WORK INSTRUCTIONS> In the listing below, print exactly the lines from the first through the one that contains "the rest. -/".

DATA PROVIDED>
━━━━━━━━━━━━━━━━━━━━

theorem witness_ZeroizeStep : (busyState 4 0 []).runs .zeroize := runs_of (by decide) (by decide)

theorem witness_KeySetup : ((0 : Nat) < 1 ∧ (16 : Nat) < 17) ∧ (1 : Nat) ≤ 1 ∧ (16 : Nat) ≤ 16 := by decide

/-- Two states that differ in every input of KEY_SETUP that R148 leaves out, and agree on the rest. -/
theorem witness_KeySetupIgnores : (1 : Nat) ≤ 1 ∧ (1 : Nat) ≤ 16
    ∧ ({ streamingState with key := ⟨0xFFFFFF01, 5, 6, 7⟩, orderL := .legacy } : State).ctrlOrder
        = ({ State.reset with key := ⟨0x00000001, 0, 0, 0⟩ } : State).ctrlOrder
    ∧ ∀ j : Fin 16, j.val < 1 →
        bufferByte ⟨0xFFFFFF01, 5, 6, 7⟩ j = bufferByte ⟨0x00000001, 0, 0, 0⟩ j := by decide

theorem witness_IvSetup :
    (State.reset.ctrlIvExact8 = false ∧ (0 : Nat) < 1 ∧ (8 : Nat) < 9)
    ∧ (({ keyDoneState with ctrlIvExact8 := true } : State).ctrlIvExact8 = true ∧ (4 : Nat) ≠ 8)
    ∧ ((keyedState.ctrlIvExact8 = false ∧ ¬ ((8 : Nat) < 1 ∨ (8 : Nat) < 8)) ∧ keyedState.phase ≠ .keyDone)
    ∧ ((keyDoneState.ctrlIvExact8 = false ∧ ¬ ((1 : Nat) < 1 ∨ 8 < (1 : Nat))) ∧ keyDoneState.phase = .keyDone) := by
  decide

theorem witness_CounterLimbs : (7 : Fin 8) ≠ 0 := by decide

theorem witness_Crypt : ((16 : Nat) ≤ 16 ∧ State.reset.phase ≠ .keyed ∧ State.reset.phase ≠ .streaming)
    ∧ (keyedState.phase = .keyed ∧ (0 : Nat) ≤ 16) ∧ (streamingState.phase = .streaming ∧ (0 : Nat) < 1) := by
  decide

theorem witness_CryptOutput : (1 : Nat) ≤ 16 ∧ keyedState.phase = .keyed ∧ ¬ ((15 : Fin 16).val < 1) := by
  decide

/-- The three ways out of STREAMING. -/
theorem witness_Streaming_zeroize : ∃ t, step { streamingState with pending := 4, busy := true } = .next t
    ∧ t.phase ≠ .streaming := ⟨_, rfl, by decide⟩
theorem witness_Streaming_keySetup :
    ∃ t, step { streamingState with pending := 0x1001, busy := true } = .next t ∧ t.phase ≠ .streaming :=
  ⟨_, rfl, by decide⟩
theorem witness_Streaming_reset : ∃ t, step { streamingState with inputs := [.reset] } = .next t
    ∧ t.phase ≠ .streaming := ⟨_, rfl, by decide⟩

theorem witness_EachCrypt : keyedState.phase = .keyed
    ∧ (∀ p ∈ [(Quad.zero, 4), (Quad.zero, 16)], 1 ≤ p.2 ∧ p.2 ≤ 16)
    ∧ [(Quad.zero, 4), (Quad.zero, 16)][1]? = some (Quad.zero, 16)
    ∧ (cryptChunks keyedState [(Quad.zero, 4), (Quad.zero, 16)])[1]?
        = some ⟨0xACC35B03, 0xAEAE67C6, 0x47F42C5B, 0x96C8F279⟩ := by decide

theorem witness_CryptTwice : keyedState.phase = .keyed ∧ streamingState.phase = .streaming
    ∧ streamingState.cipher = keyedState.cipher ∧ streamingState.orderL = keyedState.orderL := by decide

theorem witness_FailedCommand : ∃ t, exec (.keySetup 17) keyedState = .next t ∧ t.err ≠ .noError :=
  ⟨_, rfl, by decide⟩

theorem witness_ErrorCode : (Instr.keySetup 17).wf = true ∧ (Instr.ivSetup 9).wf = true
    ∧ (Instr.crypt 16).wf = true := by decide

/-- Each phase entered from another. -/
theorem witness_Phases_keyDone : ∃ t, step (busyState 0x1001 0 []) = .next t
    ∧ t.phase ≠ (busyState 0x1001 0 []).phase ∧ t.phase = .keyDone := ⟨_, rfl, by decide, by decide⟩
theorem witness_Phases_keyed : ∃ t, step { keyDoneState with pending := 0x802, busy := true } = .next t
    ∧ t.phase ≠ .keyDone ∧ t.phase = .keyed := ⟨_, rfl, by decide, by decide⟩
theorem witness_Phases_streaming : ∃ t, step { keyedState with pending := 0x003, busy := true } = .next t
    ∧ t.phase ≠ .keyed ∧ t.phase = .streaming := ⟨_, rfl, by decide, by decide⟩

/-- KEY, IV, DIN and CTRL each changed by its host write. -/
theorem witness_InputRegisters :
    (∃ t, step (idleState [.write 0x1C .bits32 5]) = .next t ∧ t.key ≠ Quad.zero)
    ∧ (∃ t, step (idleState [.write 0x24 .bits32 5]) = .next t ∧ t.iv ≠ Pair.zero)
    ∧ (∃ t, step (idleState [.write 0x30 .bits32 5]) = .next t ∧ t.din ≠ Quad.zero)
    ∧ (∃ t, step (idleState [.write 0x04 .bits32 1]) = .next t ∧ t.ctrlOrder ≠ .canonical)
    ∧ (∃ t, step (idleState [.write 0x04 .bits32 2]) = .next t ∧ t.ctrlIvExact8 ≠ false) :=
  ⟨⟨_, rfl, by decide⟩, ⟨_, rfl, by decide⟩, ⟨_, rfl, by decide⟩, ⟨_, rfl, by decide⟩, ⟨_, rfl, by decide⟩⟩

━━━━━━━━━━━━━━━━━━━━

SOLUTION FOR THIS TASK>
theorem witness_ZeroizeStep : (busyState 4 0 []).runs .zeroize := runs_of (by decide) (by decide)

theorem witness_KeySetup : ((0 : Nat) < 1 ∧ (16 : Nat) < 17) ∧ (1 : Nat) ≤ 1 ∧ (16 : Nat) ≤ 16 := by decide

/-- Two states that differ in every input of KEY_SETUP that R148 leaves out, and agree on the rest. -/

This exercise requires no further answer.